┌──
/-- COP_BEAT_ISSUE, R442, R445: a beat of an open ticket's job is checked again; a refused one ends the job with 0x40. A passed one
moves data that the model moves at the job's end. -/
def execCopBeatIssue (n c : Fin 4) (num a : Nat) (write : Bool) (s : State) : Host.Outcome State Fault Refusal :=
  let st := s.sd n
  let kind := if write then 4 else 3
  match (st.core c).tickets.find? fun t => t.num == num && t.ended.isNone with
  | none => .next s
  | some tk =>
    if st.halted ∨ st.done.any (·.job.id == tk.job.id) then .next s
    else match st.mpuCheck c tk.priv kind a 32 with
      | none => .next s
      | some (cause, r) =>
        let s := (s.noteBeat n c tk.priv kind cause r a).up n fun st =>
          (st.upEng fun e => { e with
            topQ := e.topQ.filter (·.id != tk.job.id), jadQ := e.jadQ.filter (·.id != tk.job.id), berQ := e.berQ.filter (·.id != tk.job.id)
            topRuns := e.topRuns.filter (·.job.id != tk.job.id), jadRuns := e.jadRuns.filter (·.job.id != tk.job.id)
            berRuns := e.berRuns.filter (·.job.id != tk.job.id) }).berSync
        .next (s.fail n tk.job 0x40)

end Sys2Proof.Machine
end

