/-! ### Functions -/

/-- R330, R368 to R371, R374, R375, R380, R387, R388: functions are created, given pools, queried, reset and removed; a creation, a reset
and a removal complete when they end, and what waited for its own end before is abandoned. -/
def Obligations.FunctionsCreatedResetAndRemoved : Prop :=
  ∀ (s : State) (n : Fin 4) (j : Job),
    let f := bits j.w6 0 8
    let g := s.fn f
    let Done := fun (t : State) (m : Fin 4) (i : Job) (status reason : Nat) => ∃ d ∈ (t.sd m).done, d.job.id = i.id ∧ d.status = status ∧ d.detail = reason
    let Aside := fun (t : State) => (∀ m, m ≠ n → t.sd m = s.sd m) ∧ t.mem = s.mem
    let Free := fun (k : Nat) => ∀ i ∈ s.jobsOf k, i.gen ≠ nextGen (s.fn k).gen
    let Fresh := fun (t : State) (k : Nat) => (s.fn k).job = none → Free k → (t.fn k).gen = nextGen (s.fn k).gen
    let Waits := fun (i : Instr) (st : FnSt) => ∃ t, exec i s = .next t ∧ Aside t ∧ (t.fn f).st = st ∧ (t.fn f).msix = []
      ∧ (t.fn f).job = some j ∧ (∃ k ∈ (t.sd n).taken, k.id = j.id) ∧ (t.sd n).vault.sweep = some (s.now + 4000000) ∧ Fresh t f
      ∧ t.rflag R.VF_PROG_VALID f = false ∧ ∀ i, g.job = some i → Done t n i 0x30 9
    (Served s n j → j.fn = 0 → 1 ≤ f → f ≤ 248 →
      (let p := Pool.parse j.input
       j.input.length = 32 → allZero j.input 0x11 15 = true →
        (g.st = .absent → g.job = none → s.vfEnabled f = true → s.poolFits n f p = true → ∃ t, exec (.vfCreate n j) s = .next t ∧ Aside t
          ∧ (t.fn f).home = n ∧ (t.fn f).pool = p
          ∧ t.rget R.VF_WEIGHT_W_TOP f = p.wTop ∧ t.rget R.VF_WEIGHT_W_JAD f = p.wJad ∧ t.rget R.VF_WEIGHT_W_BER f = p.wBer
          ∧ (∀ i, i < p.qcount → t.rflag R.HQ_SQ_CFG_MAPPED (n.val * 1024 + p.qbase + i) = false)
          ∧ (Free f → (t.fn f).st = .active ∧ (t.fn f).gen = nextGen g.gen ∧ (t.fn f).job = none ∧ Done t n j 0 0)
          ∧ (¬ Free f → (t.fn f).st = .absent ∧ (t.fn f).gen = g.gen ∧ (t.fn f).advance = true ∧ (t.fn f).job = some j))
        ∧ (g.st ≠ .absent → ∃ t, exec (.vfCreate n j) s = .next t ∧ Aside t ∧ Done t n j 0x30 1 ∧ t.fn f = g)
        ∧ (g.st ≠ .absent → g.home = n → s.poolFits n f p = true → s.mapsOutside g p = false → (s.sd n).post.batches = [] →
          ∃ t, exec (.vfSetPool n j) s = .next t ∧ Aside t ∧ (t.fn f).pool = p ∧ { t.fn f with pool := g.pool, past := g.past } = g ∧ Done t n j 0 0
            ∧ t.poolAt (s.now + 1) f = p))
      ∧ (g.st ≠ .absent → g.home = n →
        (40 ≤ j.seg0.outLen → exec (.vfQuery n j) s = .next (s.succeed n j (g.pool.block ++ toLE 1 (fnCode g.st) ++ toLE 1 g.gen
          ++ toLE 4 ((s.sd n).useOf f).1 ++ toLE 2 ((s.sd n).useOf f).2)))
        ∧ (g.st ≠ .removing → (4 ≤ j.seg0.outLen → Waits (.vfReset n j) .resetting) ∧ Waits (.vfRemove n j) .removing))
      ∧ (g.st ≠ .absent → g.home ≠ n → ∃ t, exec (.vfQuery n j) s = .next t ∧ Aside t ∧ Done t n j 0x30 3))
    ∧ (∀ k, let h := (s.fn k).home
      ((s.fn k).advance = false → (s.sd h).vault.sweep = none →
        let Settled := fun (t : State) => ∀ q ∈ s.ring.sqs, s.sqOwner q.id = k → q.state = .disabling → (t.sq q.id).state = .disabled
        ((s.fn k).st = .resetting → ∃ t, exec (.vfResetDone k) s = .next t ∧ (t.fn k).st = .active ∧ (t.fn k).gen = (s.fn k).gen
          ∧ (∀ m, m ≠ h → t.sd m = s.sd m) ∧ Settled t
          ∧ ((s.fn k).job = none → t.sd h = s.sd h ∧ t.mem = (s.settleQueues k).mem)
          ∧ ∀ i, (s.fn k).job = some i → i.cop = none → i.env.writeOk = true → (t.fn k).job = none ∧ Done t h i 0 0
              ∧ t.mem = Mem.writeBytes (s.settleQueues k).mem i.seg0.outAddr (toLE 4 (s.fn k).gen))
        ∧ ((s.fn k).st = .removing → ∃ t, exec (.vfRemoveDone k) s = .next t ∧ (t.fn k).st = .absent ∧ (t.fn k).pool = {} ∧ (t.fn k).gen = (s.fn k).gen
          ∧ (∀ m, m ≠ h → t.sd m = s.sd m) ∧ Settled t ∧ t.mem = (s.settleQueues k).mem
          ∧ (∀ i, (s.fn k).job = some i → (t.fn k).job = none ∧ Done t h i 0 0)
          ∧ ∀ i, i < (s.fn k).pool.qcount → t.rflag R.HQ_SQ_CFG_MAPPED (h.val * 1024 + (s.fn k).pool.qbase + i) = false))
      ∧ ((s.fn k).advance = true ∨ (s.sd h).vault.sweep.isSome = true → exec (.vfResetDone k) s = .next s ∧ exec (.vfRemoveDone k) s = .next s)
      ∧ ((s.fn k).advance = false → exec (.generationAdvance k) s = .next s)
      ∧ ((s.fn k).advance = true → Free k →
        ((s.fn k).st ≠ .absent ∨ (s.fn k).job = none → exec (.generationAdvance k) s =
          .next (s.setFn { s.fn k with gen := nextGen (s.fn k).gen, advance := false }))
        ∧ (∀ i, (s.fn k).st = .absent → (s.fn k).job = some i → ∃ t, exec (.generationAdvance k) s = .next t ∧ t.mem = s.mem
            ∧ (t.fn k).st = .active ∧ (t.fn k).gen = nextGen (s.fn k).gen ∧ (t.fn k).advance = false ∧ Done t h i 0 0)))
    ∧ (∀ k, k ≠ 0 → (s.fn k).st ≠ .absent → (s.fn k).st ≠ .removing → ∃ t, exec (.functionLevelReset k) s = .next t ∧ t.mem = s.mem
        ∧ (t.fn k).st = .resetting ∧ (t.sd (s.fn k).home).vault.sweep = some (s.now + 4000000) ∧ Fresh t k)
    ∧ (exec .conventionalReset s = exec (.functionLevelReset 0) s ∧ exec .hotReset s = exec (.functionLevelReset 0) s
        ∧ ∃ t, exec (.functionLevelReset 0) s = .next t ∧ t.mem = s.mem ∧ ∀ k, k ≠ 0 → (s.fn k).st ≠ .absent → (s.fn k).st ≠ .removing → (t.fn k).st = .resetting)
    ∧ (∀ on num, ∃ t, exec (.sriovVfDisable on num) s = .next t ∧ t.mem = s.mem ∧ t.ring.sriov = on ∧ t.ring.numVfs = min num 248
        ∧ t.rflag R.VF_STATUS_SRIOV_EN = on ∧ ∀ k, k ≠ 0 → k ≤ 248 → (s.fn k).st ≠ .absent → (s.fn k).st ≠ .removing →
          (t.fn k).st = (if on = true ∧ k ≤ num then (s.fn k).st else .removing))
└──
┌──
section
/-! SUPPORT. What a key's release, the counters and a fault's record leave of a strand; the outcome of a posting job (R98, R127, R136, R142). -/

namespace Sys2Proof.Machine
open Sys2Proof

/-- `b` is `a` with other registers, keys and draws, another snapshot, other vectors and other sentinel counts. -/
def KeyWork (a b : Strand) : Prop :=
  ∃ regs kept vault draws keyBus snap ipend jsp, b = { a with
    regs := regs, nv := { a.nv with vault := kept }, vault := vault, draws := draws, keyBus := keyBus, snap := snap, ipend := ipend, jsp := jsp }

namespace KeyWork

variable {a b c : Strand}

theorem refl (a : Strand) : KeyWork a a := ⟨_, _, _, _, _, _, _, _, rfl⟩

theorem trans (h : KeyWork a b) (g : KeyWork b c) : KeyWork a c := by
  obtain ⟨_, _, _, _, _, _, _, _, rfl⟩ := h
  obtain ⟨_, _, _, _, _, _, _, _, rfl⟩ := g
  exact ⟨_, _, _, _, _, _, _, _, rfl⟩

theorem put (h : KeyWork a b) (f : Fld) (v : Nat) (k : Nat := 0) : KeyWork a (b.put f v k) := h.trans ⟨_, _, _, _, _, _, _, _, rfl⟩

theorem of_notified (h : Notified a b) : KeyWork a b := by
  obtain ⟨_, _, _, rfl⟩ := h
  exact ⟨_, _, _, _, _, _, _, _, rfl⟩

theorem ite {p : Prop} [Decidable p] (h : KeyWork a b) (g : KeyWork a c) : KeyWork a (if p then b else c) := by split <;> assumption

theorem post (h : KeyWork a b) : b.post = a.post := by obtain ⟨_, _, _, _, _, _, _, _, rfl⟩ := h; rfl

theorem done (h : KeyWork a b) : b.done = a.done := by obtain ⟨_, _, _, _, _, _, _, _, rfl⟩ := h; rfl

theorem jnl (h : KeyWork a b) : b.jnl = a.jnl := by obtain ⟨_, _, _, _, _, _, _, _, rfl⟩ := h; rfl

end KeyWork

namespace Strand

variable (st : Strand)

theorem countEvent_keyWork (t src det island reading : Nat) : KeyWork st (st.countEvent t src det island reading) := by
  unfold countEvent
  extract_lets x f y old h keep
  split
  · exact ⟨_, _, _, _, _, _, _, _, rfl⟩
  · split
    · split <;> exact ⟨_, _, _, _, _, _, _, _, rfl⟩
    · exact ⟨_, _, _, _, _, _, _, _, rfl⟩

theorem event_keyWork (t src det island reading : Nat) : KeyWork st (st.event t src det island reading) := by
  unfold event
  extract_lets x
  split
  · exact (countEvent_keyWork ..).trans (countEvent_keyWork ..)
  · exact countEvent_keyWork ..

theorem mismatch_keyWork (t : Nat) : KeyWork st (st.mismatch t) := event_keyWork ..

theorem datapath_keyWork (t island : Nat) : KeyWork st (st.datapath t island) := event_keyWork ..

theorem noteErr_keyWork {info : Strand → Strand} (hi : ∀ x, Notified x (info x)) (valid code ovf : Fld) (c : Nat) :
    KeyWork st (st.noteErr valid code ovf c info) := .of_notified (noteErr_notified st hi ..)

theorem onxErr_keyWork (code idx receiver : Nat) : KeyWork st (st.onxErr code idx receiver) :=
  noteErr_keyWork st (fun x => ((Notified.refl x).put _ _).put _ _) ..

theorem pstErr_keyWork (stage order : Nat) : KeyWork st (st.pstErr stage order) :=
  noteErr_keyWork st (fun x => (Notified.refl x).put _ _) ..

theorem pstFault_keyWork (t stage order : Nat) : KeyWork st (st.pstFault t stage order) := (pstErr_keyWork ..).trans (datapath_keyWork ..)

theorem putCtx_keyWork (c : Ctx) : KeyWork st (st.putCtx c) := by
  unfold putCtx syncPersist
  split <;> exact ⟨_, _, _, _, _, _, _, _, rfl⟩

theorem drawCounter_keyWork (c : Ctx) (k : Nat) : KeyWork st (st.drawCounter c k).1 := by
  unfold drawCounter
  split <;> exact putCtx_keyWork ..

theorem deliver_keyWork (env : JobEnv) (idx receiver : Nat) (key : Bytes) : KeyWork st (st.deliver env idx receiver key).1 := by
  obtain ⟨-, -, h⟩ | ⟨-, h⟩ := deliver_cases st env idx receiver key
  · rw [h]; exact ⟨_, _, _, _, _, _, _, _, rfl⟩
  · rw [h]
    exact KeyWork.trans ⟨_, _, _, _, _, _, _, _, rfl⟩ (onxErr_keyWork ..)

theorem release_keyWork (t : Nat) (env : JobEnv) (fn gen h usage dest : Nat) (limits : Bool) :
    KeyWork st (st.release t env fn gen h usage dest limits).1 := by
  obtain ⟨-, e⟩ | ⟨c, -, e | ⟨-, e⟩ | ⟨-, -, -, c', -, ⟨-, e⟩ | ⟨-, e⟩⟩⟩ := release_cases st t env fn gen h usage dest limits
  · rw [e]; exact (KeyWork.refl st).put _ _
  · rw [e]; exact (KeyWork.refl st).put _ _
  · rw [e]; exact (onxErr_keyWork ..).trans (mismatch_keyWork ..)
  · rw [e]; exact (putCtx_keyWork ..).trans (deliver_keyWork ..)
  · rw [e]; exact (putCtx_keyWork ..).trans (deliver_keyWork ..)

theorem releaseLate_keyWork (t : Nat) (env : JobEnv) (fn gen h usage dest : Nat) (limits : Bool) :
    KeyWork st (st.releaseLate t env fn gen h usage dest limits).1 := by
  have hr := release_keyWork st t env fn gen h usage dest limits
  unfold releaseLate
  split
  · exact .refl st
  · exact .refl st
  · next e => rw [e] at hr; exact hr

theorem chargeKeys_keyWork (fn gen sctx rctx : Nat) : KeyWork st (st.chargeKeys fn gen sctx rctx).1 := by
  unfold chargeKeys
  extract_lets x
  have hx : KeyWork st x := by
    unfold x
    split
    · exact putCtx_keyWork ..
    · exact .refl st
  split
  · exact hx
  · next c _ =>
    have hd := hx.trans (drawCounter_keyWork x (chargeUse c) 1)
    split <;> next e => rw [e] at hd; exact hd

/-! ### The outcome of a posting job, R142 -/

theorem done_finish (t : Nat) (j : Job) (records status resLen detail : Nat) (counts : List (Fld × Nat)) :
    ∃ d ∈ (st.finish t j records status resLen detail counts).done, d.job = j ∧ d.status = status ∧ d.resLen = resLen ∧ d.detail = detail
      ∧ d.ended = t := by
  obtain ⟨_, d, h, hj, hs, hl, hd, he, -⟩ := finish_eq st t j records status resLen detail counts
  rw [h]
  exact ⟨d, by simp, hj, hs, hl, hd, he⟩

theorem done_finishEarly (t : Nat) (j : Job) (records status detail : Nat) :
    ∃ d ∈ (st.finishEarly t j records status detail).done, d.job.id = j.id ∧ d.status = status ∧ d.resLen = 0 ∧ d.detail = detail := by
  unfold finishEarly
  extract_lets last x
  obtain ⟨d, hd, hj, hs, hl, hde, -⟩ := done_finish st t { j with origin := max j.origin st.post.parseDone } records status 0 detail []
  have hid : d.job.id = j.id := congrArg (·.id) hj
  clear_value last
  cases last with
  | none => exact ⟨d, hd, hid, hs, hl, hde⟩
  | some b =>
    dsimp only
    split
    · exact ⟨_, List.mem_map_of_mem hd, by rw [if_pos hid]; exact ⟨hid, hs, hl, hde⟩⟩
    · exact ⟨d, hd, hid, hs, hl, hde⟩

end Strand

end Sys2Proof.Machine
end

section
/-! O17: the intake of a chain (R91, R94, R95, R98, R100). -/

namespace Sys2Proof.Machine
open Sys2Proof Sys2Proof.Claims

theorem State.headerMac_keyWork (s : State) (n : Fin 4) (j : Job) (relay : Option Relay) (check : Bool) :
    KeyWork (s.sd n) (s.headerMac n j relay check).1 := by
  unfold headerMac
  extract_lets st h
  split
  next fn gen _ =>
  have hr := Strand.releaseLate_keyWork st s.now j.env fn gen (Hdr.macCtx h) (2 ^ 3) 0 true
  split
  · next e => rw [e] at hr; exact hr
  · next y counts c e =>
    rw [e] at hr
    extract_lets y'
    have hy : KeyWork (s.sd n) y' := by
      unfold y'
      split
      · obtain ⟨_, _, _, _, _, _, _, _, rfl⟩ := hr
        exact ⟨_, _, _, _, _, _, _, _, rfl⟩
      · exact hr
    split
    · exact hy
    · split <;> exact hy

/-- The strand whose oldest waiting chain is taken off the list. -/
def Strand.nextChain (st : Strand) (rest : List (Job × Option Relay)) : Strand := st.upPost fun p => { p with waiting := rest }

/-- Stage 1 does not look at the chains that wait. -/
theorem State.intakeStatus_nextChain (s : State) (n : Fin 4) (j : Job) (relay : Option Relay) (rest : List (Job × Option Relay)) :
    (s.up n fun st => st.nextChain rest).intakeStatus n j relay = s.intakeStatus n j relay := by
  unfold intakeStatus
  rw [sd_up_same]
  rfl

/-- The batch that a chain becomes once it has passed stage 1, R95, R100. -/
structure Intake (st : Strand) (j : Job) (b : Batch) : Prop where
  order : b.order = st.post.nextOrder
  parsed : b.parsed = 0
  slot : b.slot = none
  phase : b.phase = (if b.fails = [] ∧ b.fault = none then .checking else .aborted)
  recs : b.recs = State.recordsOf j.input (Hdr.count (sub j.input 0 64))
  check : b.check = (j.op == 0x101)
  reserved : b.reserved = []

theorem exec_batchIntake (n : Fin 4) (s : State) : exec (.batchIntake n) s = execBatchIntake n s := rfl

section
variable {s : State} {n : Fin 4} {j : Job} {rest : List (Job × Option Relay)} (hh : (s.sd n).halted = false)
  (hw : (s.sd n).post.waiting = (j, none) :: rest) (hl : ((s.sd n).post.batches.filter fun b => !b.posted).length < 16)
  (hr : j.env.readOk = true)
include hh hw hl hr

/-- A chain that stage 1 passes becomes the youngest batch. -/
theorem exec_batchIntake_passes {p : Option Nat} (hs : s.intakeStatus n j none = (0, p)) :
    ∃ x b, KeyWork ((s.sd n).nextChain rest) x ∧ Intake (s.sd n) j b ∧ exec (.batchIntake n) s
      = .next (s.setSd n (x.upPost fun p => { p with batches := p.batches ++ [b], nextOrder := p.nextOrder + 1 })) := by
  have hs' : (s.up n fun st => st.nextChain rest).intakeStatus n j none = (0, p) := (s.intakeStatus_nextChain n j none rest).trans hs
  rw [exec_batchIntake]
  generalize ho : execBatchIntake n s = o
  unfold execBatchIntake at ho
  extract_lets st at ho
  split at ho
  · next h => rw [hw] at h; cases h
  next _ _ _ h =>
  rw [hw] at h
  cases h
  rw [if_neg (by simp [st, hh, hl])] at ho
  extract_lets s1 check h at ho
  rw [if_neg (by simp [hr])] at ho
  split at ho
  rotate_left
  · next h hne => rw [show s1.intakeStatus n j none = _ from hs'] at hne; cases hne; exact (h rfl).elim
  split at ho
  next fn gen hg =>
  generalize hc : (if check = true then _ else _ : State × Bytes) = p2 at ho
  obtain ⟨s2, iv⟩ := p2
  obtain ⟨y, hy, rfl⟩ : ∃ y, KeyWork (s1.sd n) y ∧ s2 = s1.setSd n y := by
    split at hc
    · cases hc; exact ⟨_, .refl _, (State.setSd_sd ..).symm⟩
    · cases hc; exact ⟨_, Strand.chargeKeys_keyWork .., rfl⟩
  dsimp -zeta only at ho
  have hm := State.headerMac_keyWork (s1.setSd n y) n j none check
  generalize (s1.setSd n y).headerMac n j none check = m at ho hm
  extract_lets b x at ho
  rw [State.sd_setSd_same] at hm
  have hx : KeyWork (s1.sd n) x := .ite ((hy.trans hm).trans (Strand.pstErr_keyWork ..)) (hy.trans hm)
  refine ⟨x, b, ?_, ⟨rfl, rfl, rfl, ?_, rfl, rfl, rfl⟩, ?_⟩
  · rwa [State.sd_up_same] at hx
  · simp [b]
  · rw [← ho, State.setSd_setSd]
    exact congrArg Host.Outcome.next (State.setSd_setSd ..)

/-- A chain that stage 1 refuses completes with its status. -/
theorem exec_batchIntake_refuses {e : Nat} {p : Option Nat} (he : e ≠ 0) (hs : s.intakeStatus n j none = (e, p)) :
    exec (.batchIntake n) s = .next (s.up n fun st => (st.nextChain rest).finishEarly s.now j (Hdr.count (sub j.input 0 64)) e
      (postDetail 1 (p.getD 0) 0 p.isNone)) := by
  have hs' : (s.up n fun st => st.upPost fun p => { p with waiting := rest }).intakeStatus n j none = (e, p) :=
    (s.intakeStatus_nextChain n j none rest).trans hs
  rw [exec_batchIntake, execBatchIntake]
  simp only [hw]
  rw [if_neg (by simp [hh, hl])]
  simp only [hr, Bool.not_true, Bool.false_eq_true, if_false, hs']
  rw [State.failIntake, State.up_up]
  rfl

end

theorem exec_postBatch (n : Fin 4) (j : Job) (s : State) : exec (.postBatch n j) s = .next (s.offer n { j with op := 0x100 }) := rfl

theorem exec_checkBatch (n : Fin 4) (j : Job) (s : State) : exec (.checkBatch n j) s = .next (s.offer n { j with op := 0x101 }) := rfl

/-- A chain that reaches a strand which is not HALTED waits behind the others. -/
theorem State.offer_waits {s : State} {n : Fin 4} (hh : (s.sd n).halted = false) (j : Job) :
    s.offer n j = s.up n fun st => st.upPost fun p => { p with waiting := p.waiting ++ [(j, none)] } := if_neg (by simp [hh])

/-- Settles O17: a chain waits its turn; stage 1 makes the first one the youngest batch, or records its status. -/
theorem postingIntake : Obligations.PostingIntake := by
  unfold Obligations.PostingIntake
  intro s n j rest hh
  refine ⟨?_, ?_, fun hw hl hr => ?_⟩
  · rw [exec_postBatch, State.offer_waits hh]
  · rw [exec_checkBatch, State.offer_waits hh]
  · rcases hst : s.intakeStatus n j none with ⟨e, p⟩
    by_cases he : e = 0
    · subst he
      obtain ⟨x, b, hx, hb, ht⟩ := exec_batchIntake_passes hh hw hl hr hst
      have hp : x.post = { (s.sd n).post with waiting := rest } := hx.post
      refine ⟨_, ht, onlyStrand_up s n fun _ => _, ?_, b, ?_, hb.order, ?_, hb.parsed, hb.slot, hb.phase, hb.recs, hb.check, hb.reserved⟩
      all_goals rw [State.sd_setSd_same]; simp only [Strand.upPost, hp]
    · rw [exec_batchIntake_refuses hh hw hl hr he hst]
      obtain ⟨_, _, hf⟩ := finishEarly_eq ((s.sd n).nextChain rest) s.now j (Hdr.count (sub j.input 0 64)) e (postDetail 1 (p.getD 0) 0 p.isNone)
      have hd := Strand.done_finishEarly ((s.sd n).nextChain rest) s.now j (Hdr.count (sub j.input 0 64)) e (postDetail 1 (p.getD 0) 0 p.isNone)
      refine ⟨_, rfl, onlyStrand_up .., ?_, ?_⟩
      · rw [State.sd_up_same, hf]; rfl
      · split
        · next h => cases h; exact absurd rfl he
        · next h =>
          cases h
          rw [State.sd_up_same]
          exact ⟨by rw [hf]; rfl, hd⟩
└──
┌──
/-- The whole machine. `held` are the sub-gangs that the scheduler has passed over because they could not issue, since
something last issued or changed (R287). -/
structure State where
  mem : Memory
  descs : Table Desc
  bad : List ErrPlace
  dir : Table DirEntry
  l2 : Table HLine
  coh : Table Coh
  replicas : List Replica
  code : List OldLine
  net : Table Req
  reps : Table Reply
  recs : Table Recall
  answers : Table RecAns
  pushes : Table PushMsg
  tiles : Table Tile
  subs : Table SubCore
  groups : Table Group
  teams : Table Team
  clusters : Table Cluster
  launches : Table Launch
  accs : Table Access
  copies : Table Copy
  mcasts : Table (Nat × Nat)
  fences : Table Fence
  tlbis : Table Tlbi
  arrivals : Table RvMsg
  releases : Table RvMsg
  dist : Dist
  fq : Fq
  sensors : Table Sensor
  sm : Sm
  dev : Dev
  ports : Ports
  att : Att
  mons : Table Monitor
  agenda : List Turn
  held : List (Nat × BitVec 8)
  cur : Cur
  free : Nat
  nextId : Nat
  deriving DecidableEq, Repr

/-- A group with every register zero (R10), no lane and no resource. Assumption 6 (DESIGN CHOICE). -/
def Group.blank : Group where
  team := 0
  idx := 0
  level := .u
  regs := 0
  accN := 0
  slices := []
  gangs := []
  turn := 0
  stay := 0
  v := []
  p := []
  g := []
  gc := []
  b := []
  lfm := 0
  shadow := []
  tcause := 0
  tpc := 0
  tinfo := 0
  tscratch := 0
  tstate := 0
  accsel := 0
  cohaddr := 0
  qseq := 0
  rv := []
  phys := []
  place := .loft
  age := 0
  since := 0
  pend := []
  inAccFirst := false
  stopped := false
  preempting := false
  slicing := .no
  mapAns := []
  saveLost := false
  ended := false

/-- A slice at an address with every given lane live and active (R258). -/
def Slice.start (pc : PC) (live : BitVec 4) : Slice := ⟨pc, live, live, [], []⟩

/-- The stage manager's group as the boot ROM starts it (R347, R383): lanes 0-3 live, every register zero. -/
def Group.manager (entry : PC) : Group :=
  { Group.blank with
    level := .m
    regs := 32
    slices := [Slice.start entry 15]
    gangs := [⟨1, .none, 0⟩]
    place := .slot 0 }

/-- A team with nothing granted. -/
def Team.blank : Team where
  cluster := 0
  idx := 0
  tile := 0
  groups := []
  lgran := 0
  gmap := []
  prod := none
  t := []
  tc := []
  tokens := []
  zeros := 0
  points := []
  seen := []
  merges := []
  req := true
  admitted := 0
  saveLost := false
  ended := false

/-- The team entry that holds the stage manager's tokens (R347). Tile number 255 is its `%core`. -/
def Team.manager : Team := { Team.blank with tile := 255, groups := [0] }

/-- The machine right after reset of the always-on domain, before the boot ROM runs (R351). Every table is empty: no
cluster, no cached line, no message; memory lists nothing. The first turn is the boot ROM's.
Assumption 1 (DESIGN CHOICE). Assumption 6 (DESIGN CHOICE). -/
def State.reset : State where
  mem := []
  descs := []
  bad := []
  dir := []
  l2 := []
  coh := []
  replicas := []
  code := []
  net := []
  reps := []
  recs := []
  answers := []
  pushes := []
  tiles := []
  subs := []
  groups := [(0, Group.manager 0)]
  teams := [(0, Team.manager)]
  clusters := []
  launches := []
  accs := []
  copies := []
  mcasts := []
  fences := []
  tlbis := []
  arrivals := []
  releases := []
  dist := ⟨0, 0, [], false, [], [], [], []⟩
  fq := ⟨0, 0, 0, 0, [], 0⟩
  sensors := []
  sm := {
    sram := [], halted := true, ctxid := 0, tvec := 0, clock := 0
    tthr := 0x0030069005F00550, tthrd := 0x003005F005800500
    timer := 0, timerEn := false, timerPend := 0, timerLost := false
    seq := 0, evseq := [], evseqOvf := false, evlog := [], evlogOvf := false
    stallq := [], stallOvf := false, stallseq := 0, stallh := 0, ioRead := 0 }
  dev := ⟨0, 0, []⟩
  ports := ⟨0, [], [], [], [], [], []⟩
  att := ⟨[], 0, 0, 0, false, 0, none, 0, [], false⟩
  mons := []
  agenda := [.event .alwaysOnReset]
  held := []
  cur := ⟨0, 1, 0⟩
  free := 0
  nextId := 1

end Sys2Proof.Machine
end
└──
▶ **Task**
The answer is the run of lines above from the line containing "(.generationAdvance k) s = .next s)" through the line containing "(t.fn k).st = (if", copied exactly and alone.

▶ **Exercise result**
      ∧ ((s.fn k).advance = false → exec (.generationAdvance k) s = .next s)
      ∧ ((s.fn k).advance = true → Free k →
        ((s.fn k).st ≠ .absent ∨ (s.fn k).job = none → exec (.generationAdvance k) s =
          .next (s.setFn { s.fn k with gen := nextGen (s.fn k).gen, advance := false }))
        ∧ (∀ i, (s.fn k).st = .absent → (s.fn k).job = some i → ∃ t, exec (.generationAdvance k) s = .next t ∧ t.mem = s.mem
            ∧ (t.fn k).st = .active ∧ (t.fn k).gen = nextGen (s.fn k).gen ∧ (t.fn k).advance = false ∧ Done t h i 0 0)))
    ∧ (∀ k, k ≠ 0 → (s.fn k).st ≠ .absent → (s.fn k).st ≠ .removing → ∃ t, exec (.functionLevelReset k) s = .next t ∧ t.mem = s.mem
        ∧ (t.fn k).st = .resetting ∧ (t.sd (s.fn k).home).vault.sweep = some (s.now + 4000000) ∧ Fresh t k)
    ∧ (exec .conventionalReset s = exec (.functionLevelReset 0) s ∧ exec .hotReset s = exec (.functionLevelReset 0) s
        ∧ ∃ t, exec (.functionLevelReset 0) s = .next t ∧ t.mem = s.mem ∧ ∀ k, k ≠ 0 → (s.fn k).st ≠ .absent → (s.fn k).st ≠ .removing → (t.fn k).st = .resetting)
    ∧ (∀ on num, ∃ t, exec (.sriovVfDisable on num) s = .next t ∧ t.mem = s.mem ∧ t.ring.sriov = on ∧ t.ring.numVfs = min num 248
        ∧ t.rflag R.VF_STATUS_SRIOV_EN = on ∧ ∀ k, k ≠ 0 → k ≤ 248 → (s.fn k).st ≠ .absent → (s.fn k).st ≠ .removing →
          (t.fn k).st = (if on = true ∧ k ≤ num then (s.fn k).st else .removing))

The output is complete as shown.